Can you pull out each line of the data below that includes the word "Machine"?

> _Data items_:
+--
-- ==== Sys2Proof/Machine/RegMapRing.lean ====
section
/-! DEFINITION. The register map of the ring die, first half: every field that a register table of spec/ gives a name, with its offset, bits,
access code, reset value, warm behaviour and range. Each row is: offset, count, stride, lowest bit, width, access, reset
value, reset source, cleared by a warm reset, least and greatest value a write may give it, frozen by FREEZE, and the
reset values one by one where they differ between the instances. -/

namespace Sys2Proof.Machine.F

/-! The registers of page type HDR, from spec/02_address_space_and_pages.md. -/

def PAGE_ID_VERSION : FieldD := ⟨0x0, 1, 0, 0, 8, .ro, 0, .device, false, 0, 255, false, []⟩
def PAGE_ID_INSTANCE : FieldD := ⟨0x0, 1, 0, 8, 8, .ro, 0, .device, false, 0, 255, false, []⟩
def PAGE_ID_TYPE : FieldD := ⟨0x0, 1, 0, 16, 16, .ro, 0, .device, false, 0, 65535, false, []⟩
def PAGE_CAP_IRQ_COUNT : FieldD := ⟨0x4, 1, 0, 0, 6, .ro, 0, .device, false, 0, 63, false, []⟩
def PAGE_CAP_PERTURB_IMPL : FieldD := ⟨0x4, 1, 0, 6, 1, .ro, 0, .device, false, 0, 1, false, []⟩
def PAGE_CAP_PAGE_SPECIFIC : FieldD := ⟨0x4, 1, 0, 16, 16, .ro, 0, .device, false, 0, 65535, false, []⟩
def PAGE_CTL_ENABLE : FieldD := ⟨0x8, 1, 0, 0, 1, .rw, 1, .drawer, false, 0, 1, false, []⟩
def PAGE_CTL_BLOCK_RESET : FieldD := ⟨0x8, 1, 0, 1, 1, .wo, 0, .value, true, 0, 1, false, []⟩
def PAGE_CTL_FREEZE : FieldD := ⟨0x8, 1, 0, 2, 1, .rw, 0, .value, true, 0, 1, false, []⟩
def PAGE_STAT_STATE : FieldD := ⟨0xc, 1, 0, 0, 3, .ro, 0, .live, false, 0, 7, false, []⟩
def PAGE_STAT_BUSY : FieldD := ⟨0xc, 1, 0, 3, 1, .ro, 0, .live, false, 0, 1, false, []⟩
def PAGE_STAT_HANG : FieldD := ⟨0xc, 1, 0, 4, 1, .w1c, 0, .value, false, 0, 1, false, []⟩
def IRQ_RAW_HANG : FieldD := ⟨0x10, 1, 0, 0, 1, .w1c, 0, .value, false, 0, 1, false, []⟩
def IRQ_RAW_ERR : FieldD := ⟨0x10, 1, 0, 1, 1, .w1c, 0, .value, false, 0, 1, false, []⟩
def IRQ_RAW_SRC : FieldD := ⟨0x10, 1, 0, 2, 30, .w1c, 0, .value, false, 0, 1073741823, false, []⟩
def IRQ_EN_EN : FieldD := ⟨0x14, 1, 0, 0, 32, .rw, 0, .drawer, false, 0, 4294967295, false, []⟩
def IRQ_PEND_PEND : FieldD := ⟨0x18, 1, 0, 0, 32, .w1c, 0, .value, false, 0, 4294967295, false, []⟩
def ERR_FIRST_STATUS : FieldD := ⟨0x1c, 1, 0, 0, 8, .ro, 0, .value, false, 0, 255, false, []⟩
def ERR_FIRST_CAUSE : FieldD := ⟨0x1c, 1, 0, 8, 8, .ro, 0, .value, false, 0, 255, false, []⟩
def ERR_FIRST_REG : FieldD := ⟨0x1c, 1, 0, 16, 10, .ro, 0, .value, false, 0, 1023, false, []⟩
def ERR_FIRST_VALID : FieldD := ⟨0x1c, 1, 0, 31, 1, .w1c, 0, .value, false, 0, 1, false, []⟩
def ERR_COUNT_COUNT : FieldD := ⟨0x20, 1, 0, 0, 32, .rc, 0, .value, false, 0, 4294967295, false, []⟩
def LOCK_LOCKED : FieldD := ⟨0x28, 1, 0, 0, 1, .w1s, 0, .drawer, false, 0, 1, false, []⟩
def LOCK_TEST_UNLOCK : FieldD := ⟨0x28, 1, 0, 1, 1, .ro, 0, .value, false, 0, 1, false, []⟩
def SIDE_OFFSET : FieldD := ⟨0x2c, 1, 0, 0, 12, .ro, 0, .device, false, 0, 4095, false, []⟩

/-! The registers of page type GEN, from spec/01_architecture.md. -/

def GEN_WATCH_RING_DEV : FieldD := ⟨0xc0, 1, 0, 0, 16, .ro, 0, .value, false, 0, 65535, false, []⟩
def GEN_WATCH_FIELD_DEV : FieldD := ⟨0xc0, 1, 0, 16, 16, .ro, 0, .value, false, 0, 65535, false, []⟩
def GEN_WATCH_STAT_RING_OOT : FieldD := ⟨0xc4, 1, 0, 0, 1, .w1c, 0, .value, false, 0, 1, false, []⟩
def GEN_WATCH_STAT_FIELD_OOT : FieldD := ⟨0xc4, 1, 0, 1, 1, .w1c, 0, .value, false, 0, 1, false, []⟩
def GEN_WATCH_STAT_UNCHECKED : FieldD := ⟨0xc4, 1, 0, 2, 1, .ro, 0, .value, false, 0, 1, false, []⟩
def GEN_HANG_BOUND0_DATAPATH : FieldD := ⟨0xc8, 1, 0, 0, 16, .rwl, 64, .value, false, 16, 65535, false, []⟩
def GEN_HANG_BOUND0_MEMORY : FieldD := ⟨0xc8, 1, 0, 16, 16, .rwl, 640, .value, false, 16, 65535, false, []⟩
def GEN_HANG_BOUND1_ISLAND : FieldD := ⟨0xcc, 1, 0, 0, 16, .rwl, 1600, .value, false, 16, 65535, false, []⟩
def GEN_HANG_BOUND1_FIELD : FieldD := ⟨0xcc, 1, 0, 16, 16, .rwl, 1600, .value, false, 16, 65535, false, []⟩
def GEN_WATCH_CTL_AUTO_RESET : FieldD := ⟨0xd0, 1, 0, 0, 1, .rwl, 1, .value, false, 0, 1, false, []⟩
def GEN_DEVICE_GRADE : FieldD := ⟨0x40, 1, 0, 0, 2, .ro, 0, .device, false, 0, 3, false, []⟩
def GEN_DEVICE_RING_REV : FieldD := ⟨0x40, 1, 0, 4, 4, .ro, 0, .device, false, 0, 15, false, []⟩
def GEN_DEVICE_FIELD_REV : FieldD := ⟨0x40, 1, 0, 8, 4, .ro, 0, .device, false, 0, 15, false, []⟩
def GEN_RESET_KEY : FieldD := ⟨0xe0, 1, 0, 0, 16, .wo, 0, .value, true, 0, 65535, false, []⟩
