-- ==== Sys2Proof/Machine/RegMapRing2.lean ====
section
/-! DEFINITION. The register map of the ring die, second half: every field that a register table of spec/ gives a name, with its offset, bits,
access code, reset value, warm behaviour and range. Each row is: offset, count, stride, lowest bit, width, access, reset
value, reset source, cleared by a warm reset, least and greatest value a write may give it, frozen by FREEZE, and the
reset values one by one where they differ between the instances. -/

namespace Sys2Proof.Machine.F

/-! The registers of page type BRG, from spec/07_host_bridge.md. -/

def BRG_ID_VENDOR : FieldD := ⟨0x40, 1, 0, 0, 16, .ro, 0, .device, false, 0, 65535, false, []⟩
def BRG_ID_DEVICE : FieldD := ⟨0x40, 1, 0, 16, 16, .ro, 0, .device, false, 0, 65535, false, []⟩
def BRG_SUBSYS_SVID : FieldD := ⟨0x44, 1, 0, 0, 16, .rwl, 0, .drawer, false, 0, 65535, false, []⟩
def BRG_SUBSYS_SSID : FieldD := ⟨0x44, 1, 0, 16, 16, .rwl, 0, .drawer, false, 0, 65535, false, []⟩
def BRG_LINK_CFG_MAX_SPEED : FieldD := ⟨0x48, 1, 0, 0, 2, .rwl, 3, .drawer, false, 1, 3, false, []⟩
def BRG_LINK_CFG_X1 : FieldD := ⟨0x48, 1, 0, 2, 1, .rwl, 0, .drawer, false, 0, 1, false, []⟩
def BRG_LINK_CFG_BAR2_LOG2 : FieldD := ⟨0x48, 1, 0, 8, 6, .rwl, 30, .drawer, false, 25, 36, false, []⟩
def BRG_LINK_CFG_BAR2_PREF : FieldD := ⟨0x48, 1, 0, 14, 1, .rwl, 0, .drawer, false, 0, 1, false, []⟩
def BRG_LINK_STAT_UP : FieldD := ⟨0x4c, 1, 0, 0, 1, .ro, 0, .live, false, 0, 1, false, []⟩
def BRG_LINK_STAT_SPEED : FieldD := ⟨0x4c, 1, 0, 1, 2, .ro, 0, .live, false, 0, 3, false, []⟩
def BRG_LINK_STAT_WIDTH : FieldD := ⟨0x4c, 1, 0, 3, 2, .ro, 0, .live, false, 0, 3, false, []⟩
def BRG_LINK_STAT_BME : FieldD := ⟨0x4c, 1, 0, 5, 1, .ro, 0, .live, false, 0, 1, false, []⟩
def BRG_LINK_STAT_MSE : FieldD := ⟨0x4c, 1, 0, 6, 1, .ro, 0, .live, false, 0, 1, false, []⟩
def BRG_LINK_STAT_MSIX_EN : FieldD := ⟨0x4c, 1, 0, 7, 1, .ro, 0, .live, false, 0, 1, false, []⟩
def BRG_LINK_STAT_FMASK : FieldD := ⟨0x4c, 1, 0, 8, 1, .ro, 0, .live, false, 0, 1, false, []⟩
def BRG_LINK_STAT_D3 : FieldD := ⟨0x4c, 1, 0, 9, 1, .ro, 0, .live, false, 0, 1, false, []⟩
def BRG_LINK_STAT_MPS : FieldD := ⟨0x4c, 1, 0, 10, 3, .ro, 0, .live, false, 0, 7, false, []⟩
def BRG_LINK_STAT_MRRS : FieldD := ⟨0x4c, 1, 0, 13, 3, .ro, 0, .live, false, 0, 7, false, []⟩
def BRG_TGT_SPEC_PERMISSIVE : FieldD := ⟨0x50, 1, 0, 0, 1, .rwl, 0, .drawer, false, 0, 1, false, []⟩
def BRG_IB_CTL_CPL_TO : FieldD := ⟨0x54, 1, 0, 0, 16, .rw, 10000, .drawer, false, 50, 50000, false, []⟩
def BRG_IB_CTL_CREDIT_WAIT : FieldD := ⟨0x54, 1, 0, 16, 16, .rw, 10000, .drawer, false, 100, 50000, false, []⟩
def BRG_PF_CTL_RESERVE : FieldD := ⟨0x58, 1, 0, 0, 9, .rw, 64, .drawer, false, 0, 256, false, []⟩
def BRG_TAGS_WR_FREE : FieldD := ⟨0x5c, 1, 0, 0, 8, .ro, 0, .live, false, 0, 255, false, []⟩
def BRG_TAGS_RD_FREE : FieldD := ⟨0x5c, 1, 0, 16, 9, .ro, 0, .live, false, 0, 511, false, []⟩
def BRG_ERRLOG0_STATUS : FieldD := ⟨0x60, 1, 0, 0, 8, .rc, 0, .value, false, 0, 255, false, []⟩
def BRG_ERRLOG0_CAUSE : FieldD := ⟨0x60, 1, 0, 8, 8, .rc, 0, .value, false, 0, 255, false, []⟩
def BRG_ERRLOG0_KIND : FieldD := ⟨0x60, 1, 0, 16, 3, .rc, 0, .value, false, 0, 7, false, []⟩
def BRG_ERRLOG0_DISCARDED : FieldD := ⟨0x60, 1, 0, 19, 1, .rc, 0, .value, false, 0, 1, false, []⟩
def BRG_ERRLOG0_WINDOW : FieldD := ⟨0x60, 1, 0, 20, 4, .rc, 0, .value, false, 0, 15, false, []⟩
def BRG_ERRLOG0_VALID : FieldD := ⟨0x60, 1, 0, 31, 1, .rc, 0, .value, false, 0, 1, false, []⟩
def BRG_ERRLOG1_ADDR_LO : FieldD := ⟨0x64, 1, 0, 0, 32, .ro, 0, .value, false, 0, 4294967295, false, []⟩
def BRG_ERRLOG2_ADDR_HI : FieldD := ⟨0x68, 1, 0, 0, 32, .ro, 0, .value, false, 0, 4294967295, false, []⟩
def BRG_ERRLOG3_LEN : FieldD := ⟨0x6c, 1, 0, 0, 9, .ro, 0, .value, false, 0, 511, false, []⟩
def BRG_ERRLOG3_TAG : FieldD := ⟨0x6c, 1, 0, 16, 10, .ro, 0, .value, false, 0, 1023, false, []⟩
def BRG_ERRLOG_OVF_COUNT : FieldD := ⟨0x70, 1, 0, 0, 32, .rc, 0, .value, false, 0, 4294967295, false, []⟩
def BRG_SPECLOSS0_WINDOW : FieldD := ⟨0x74, 1, 0, 0, 4, .rc, 0, .value, false, 0, 15, false, []⟩
def BRG_SPECLOSS0_UNKNOWN : FieldD := ⟨0x74, 1, 0, 4, 1, .rc, 0, .value, false, 0, 1, false, []⟩
def BRG_SPECLOSS0_FIRST_UNUSED : FieldD := ⟨0x74, 1, 0, 8, 8, .rc, 0, .value, false, 0, 255, false, []⟩
def BRG_SPECLOSS0_TAG : FieldD := ⟨0x74, 1, 0, 16, 10, .rc, 0, .value, false, 0, 1023, false, []⟩
def BRG_SPECLOSS0_VALID : FieldD := ⟨0x74, 1, 0, 31, 1, .rc, 0, .value, false, 0, 1, false, []⟩
def BRG_SPECLOSS1_ADDR_LO : FieldD := ⟨0x78, 1, 0, 0, 32, .ro, 0, .value, false, 0, 4294967295, false, []⟩
def BRG_SPECLOSS2_ADDR_HI : FieldD := ⟨0x7c, 1, 0, 0, 32, .ro, 0, .value, false, 0, 4294967295, false, []⟩
def BRG_SPECLOSS_OVF_COUNT : FieldD := ⟨0x80, 1, 0, 0, 32, .rc, 0, .value, false, 0, 4294967295, false, []⟩
def BRG_HOST_RD : FieldD := ⟨0xa0, 1, 0, 0, 32, .ro, 0, .value, false, 0, 4294967295, true, []⟩
def BRG_HOST_WR : FieldD := ⟨0xa4, 1, 0, 0, 32, .ro, 0, .value, false, 0, 4294967295, true, []⟩
def BRG_UR_SENT : FieldD := ⟨0xa8, 1, 0, 0, 32, .ro, 0, .value, false, 0, 4294967295, true, []⟩
def BRG_CA_SENT : FieldD := ⟨0xac, 1, 0, 0, 32, .ro, 0, .value, false, 0, 4294967295, true, []⟩
def BRG_LATE : FieldD := ⟨0xb0, 1, 0, 0, 32, .ro, 0, .value, false, 0, 4294967295, true, []⟩
def BRG_PF_ISSUED : FieldD := ⟨0xb4, 1, 0, 0, 32, .ro, 0, .value, false, 0, 4294967295, true, []⟩
def BRG_PF_REFUSED : FieldD := ⟨0xb8, 1, 0, 0, 32, .ro, 0, .value, false, 0, 4294967295, true, []⟩
def BRG_PF_DISCARD : FieldD := ⟨0xbc, 1, 0, 0, 32, .ro, 0, .value, false, 0, 4294967295, true, []⟩
def BRG_SPEC_TGT_REFUSED : FieldD := ⟨0xc0, 1, 0, 0, 32, .ro, 0, .value, false, 0, 4294967295, true, []⟩
def BRG_IB_TXN : FieldD := ⟨0xc4, 1, 0, 0, 32, .ro, 0, .value, false, 0, 4294967295, true, []⟩
def BRG_IB_ERR : FieldD := ⟨0xc8, 1, 0, 0, 32, .ro, 0, .value, false, 0, 4294967295, true, []⟩
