/-- A CAN controller beside its registers (spec/12). -/
structure CanSt where
  sof : Nat × Bool            -- long stamp of the last SOF, and UNSYNC
  cur : Option CanTx          -- the frame of this port on the bus
  refCycle : Nat              -- the cycle count in the reference message on the bus
  ending : Bool               -- the port was reset with its frame on the bus, which ends first (R323)
  entered : Bool              -- a trigger edge has come since the reset: later edges advance the cycle count
  refStarted : Bool           -- a reference message has started in this cycle (R321)
  sched : List Word           -- the schedule as taken at the last cycle start (R322)
  windows : List Nat          -- open windows whose buffer has not started, by entry
  lost : Nat                  -- frames lost on the field die since its last entry
  ringLost : Nat              -- frames lost at the ring since its last entry
  deriving DecidableEq, Repr

/-- The field blocks (spec/10 to spec/14). -/
structure FieldSt where
  fifo : Tab FifoSt
  ser : Tab SerSt
  ben : Tab BenSt
  pushes : List Push          -- oldest first
  tagGen : Tab Nat            -- the generation each field-stream tag was last used with
  crcBench : Nat              -- the bench whose table is checked (R301)
  can : Tab CanSt
  di : Tab DiSt
  drive : Tab (Option Bool)   -- what each output ball is driven with
  soeLost : Nat               -- SOE records lost on the field die since its last record
  soeRingLost : Nat           -- SOE records lost at the ring since its last record
  permitSeen : Bool           -- a permit has come since the last culvert training after a reset (R354)
  deriving DecidableEq, Repr


/-- A response block of the service function (R333). -/
structure UsbResp where
  tag : Nat
  status : Nat
  cause : Nat
  orphan : Bool
  seq : Nat
  data : List Byte
  deriving DecidableEq, Repr

/-- A transaction of the service function that the fabric has accepted. -/
structure UsbOpen where
  tag : Nat
  seq : Nat
  orphan : Bool
  discard : Bool              -- its response block is discarded (R329)
  deriving DecidableEq, Repr

/-- An OUT transfer in the buffer: the bytes not yet taken, and whether it has ended (R331). -/
structure UsbXfer where
  bytes : List Byte
  ended : Bool
  deriving DecidableEq, Repr

/-- The USB hub and the service function beside their registers (spec/13). -/
structure UsbSt where
  ready : Bool                -- start-up has completed: the hub may attach (R342)
  hubCfg : Bool               -- the hub is configured by the host
  xfers : List UsbXfer        -- oldest first
  inHand : Option Nat         -- the host tag of a block taken and not yet accepted
  opens : List UsbOpen
  resp : List UsbResp         -- blocks that wait, in order of closure
  inFlight : Option (List Byte × Bool)   -- the last packet of 0x81 without an ACK; true: a response block
  report : List Nat           -- the fields of the last state report (R335)
  repFlight : Option (List Byte)
  repSeq : Nat
  togOut : Bool               -- the toggles of 0x01, 0x81 and 0x82: true is DATA1
  togIn : Bool
  togRep : Bool
  ctrl : Option (List Byte)   -- the SETUP of an unfinished control transfer of the function
  woken : Bool                -- a remote wakeup has been signalled in this suspend
  suspAt : Nat                -- when the function was last suspended, in ns (R339)
  ackDue : Bool               -- the last packet of 0x81 may still be acknowledged
  repDue : Bool               -- the same of 0x82
  hubWake : Bool              -- the host has enabled the hub's remote wakeup (R325)
  deriving DecidableEq, Repr


/-- The VIN domain beside its registers (spec/16). -/
structure PwrSt where
  run : Bool                  -- the VIN domain runs (R387)
  gate : Bool                 -- the gate is driven
  lim : Bool                  -- the current is in limit
  cnt : Nat                   -- the fault timer count in ns as it stood at cntAt (R389)
  cntAt : Nat
  ov : Bool                   -- VIN is above OV
  tsd : Bool                  -- thermal shutdown is in force
  off : Bool                  -- a retry off-time runs
  offNs : Nat                 -- its length (R391)
  retryDue : Bool             -- the next ramp start uses one retry
  latched : Bool
  low : Bool                  -- VIN is below THRESH: a cause of PFW
  timer : Bool                -- a fault timer run that started at 0 is in hand: a cause of PFW
  dsOff : Bool                -- DS_SHORT with DS_RUN 0 keeps the gate off (R394)
  otp : Option (Word × Word × Word × Word)   -- burnt CFG, VIN, PFW, TIMING (R387)
  scans : List Nat            -- consecutive scans of each channel on the other side of its window (R403)
  hotRing : Bool              -- the last scan found the ring die at 150 °C or above
  hotField : Bool             -- the same of the field die
  vinScans : Nat              -- consecutive scans with VIN at or above HOLDUP.MIN_V (R401)
  warn : Bool                 -- the internal power-fail warning as the ring die last saw it (R19)
  deriving DecidableEq, Repr

/-- A record of the fault log (R450). -/
structure FaultRec where
  kind : Nat
  injected : Bool
  cls : Nat
  page : Nat
  stamp : Nat
  sec : Nat
  detail : Nat
  deriving DecidableEq, Repr

/-- Self-test and test access beside their registers (spec/19). -/
structure TestSt where
  flog : List FaultRec        -- oldest first, in retention memory (R449)
  pass : Option Bool          -- an online pass runs; true: proving started it (R443)
  offline : Bool              -- an offline test runs
  offFail : List Nat          -- dies whose OFFLINE_FAIL record is written after the restart (R448)
  goAt : Option Nat           -- watch count of the last refused GO (R456)
  passAt : Nat                -- watch count at which the pass in hand, or the last one, started
  unlockAt : Nat              -- watch count at which test unlock was set (R451)
  chal : Nat                  -- the first of the two free values that PRT.CHAL shows, by its number (R456)
  pert : Tab Nat              -- units emitted since the last spoiled one, by page (R452)
  devKey : Nat                -- the secrets of the chest's secret area (R459): device key generation, 0 when zeroised
  ownerKey : Option (List Byte)
  ownerBad : Bool             -- both copies of the owner key fail: enrolled but unusable (R459)
  pairKeys : Bool
  scanCut : Bool              -- TEST has fallen during this ZEROISING (R458)
  badCells : List (Nat × Bool)   -- buffer cells whose ECC was spoiled as they were written; true: uncorrectably (R452)
  badWords : List (Nat × Bool)   -- 64-bit words of journal memory, by journal byte / 8, likewise
  deriving DecidableEq, Repr

/-- Flow state as journal memory or the checkpoint keeps it through a reset (R126, R127). -/
structure FlowImg where
  flows : Tab IFlow
  ctxs : Tab TCtx
  log : List SeqLog
  regs : Tab Word             -- CFG and DST of contexts (R416), and the pointers that a pin reset recalls
  deriving DecidableEq, Repr

/-- A firmware commit record (R433). -/
structure Commit where
  seq : Nat
  slot : Nat
  trial : Bool
  started : Bool
  ownerLock : Bool
  prev : Nat
  secCnt : Nat
  slotSec : Nat
  slotVer : Nat
  deriving DecidableEq, Repr

/-- What a drawer asks of a switch in hand (R417). -/
structure SwitchJob where
  drawer : Nat
  set : Nat
  fwu : Nat                   -- 0 none, 1 an activation (R434), 2 a fallback (R437)
  flows : List Nat            -- flows held until their OPEN_COUNT is 0
  benches : List Nat          -- benches stopped for it
  sent : Option (Nat × List (Nat × Nat × Word)) := none   -- the REG records sent before the commit: the last MSN and their values (R420)
  deriving DecidableEq, Repr

/-- Start-up, reset, drawers and the chest beside their registers (spec/17). -/
structure StartSt where
  inReset : Bool              -- RESET_N is low, or the board is without power
  service : Bool              -- start-up or the warm reset has reached service (R409, R410)
  job : Option SwitchJob      -- the switch in hand
  saveTo : Nat                -- the drawer a SAVE writes
  drawers : List Host.Cell    -- chest bytes of drawer sets A and B, from chest byte 0x20_0000 on
  epoch : Nat                 -- the newest valid epoch record
  colds : Nat                 -- cold starts over the device's life
  limits : Tab Nat            -- the SEQ_LIMIT log: SEQ_LIMIT by flow (R128)
  slots : Tab (Nat × OpenRec)    -- acceptance slots in use, by slot: flow and DURABLE record (R110)
  slotUse : List Nat          -- acceptance slots ever written, least recently used first (R110, R424)
  pairEpochs : Nat            -- the pair epoch held in the chest (R358)
  ckpt : Option FlowImg       -- the checkpoint; CHS.STAT.CKPT says whether it is complete
  journal : Option FlowImg    -- what journal memory keeps while RESET_N is low
  commits : List Commit       -- valid firmware commit records, oldest first
  usAt : Nat                  -- watch count at step 3 of this start
  keepFlw : Tab Word          -- FLW registers that keep recalled values while their flow has open records, with the drawer's (R416)
  deriving DecidableEq, Repr

/-- A verified manifest slot (R425, R430). -/
structure Slot where
  bytes : List Byte           -- the payload
  valid : Bool                -- staging ended: block 0 is written
  staged : Bool               -- it has not been activated since
  deriving DecidableEq, Repr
+--
> _SOLUTION FOR THIS PROBLEM_:
-- ==== Sys2Proof/Machine/RegMapRing.lean ====
namespace Sys2Proof.Machine.F
-- ==== Sys2Proof/Machine/RegMapRing2.lean ====
namespace Sys2Proof.Machine.F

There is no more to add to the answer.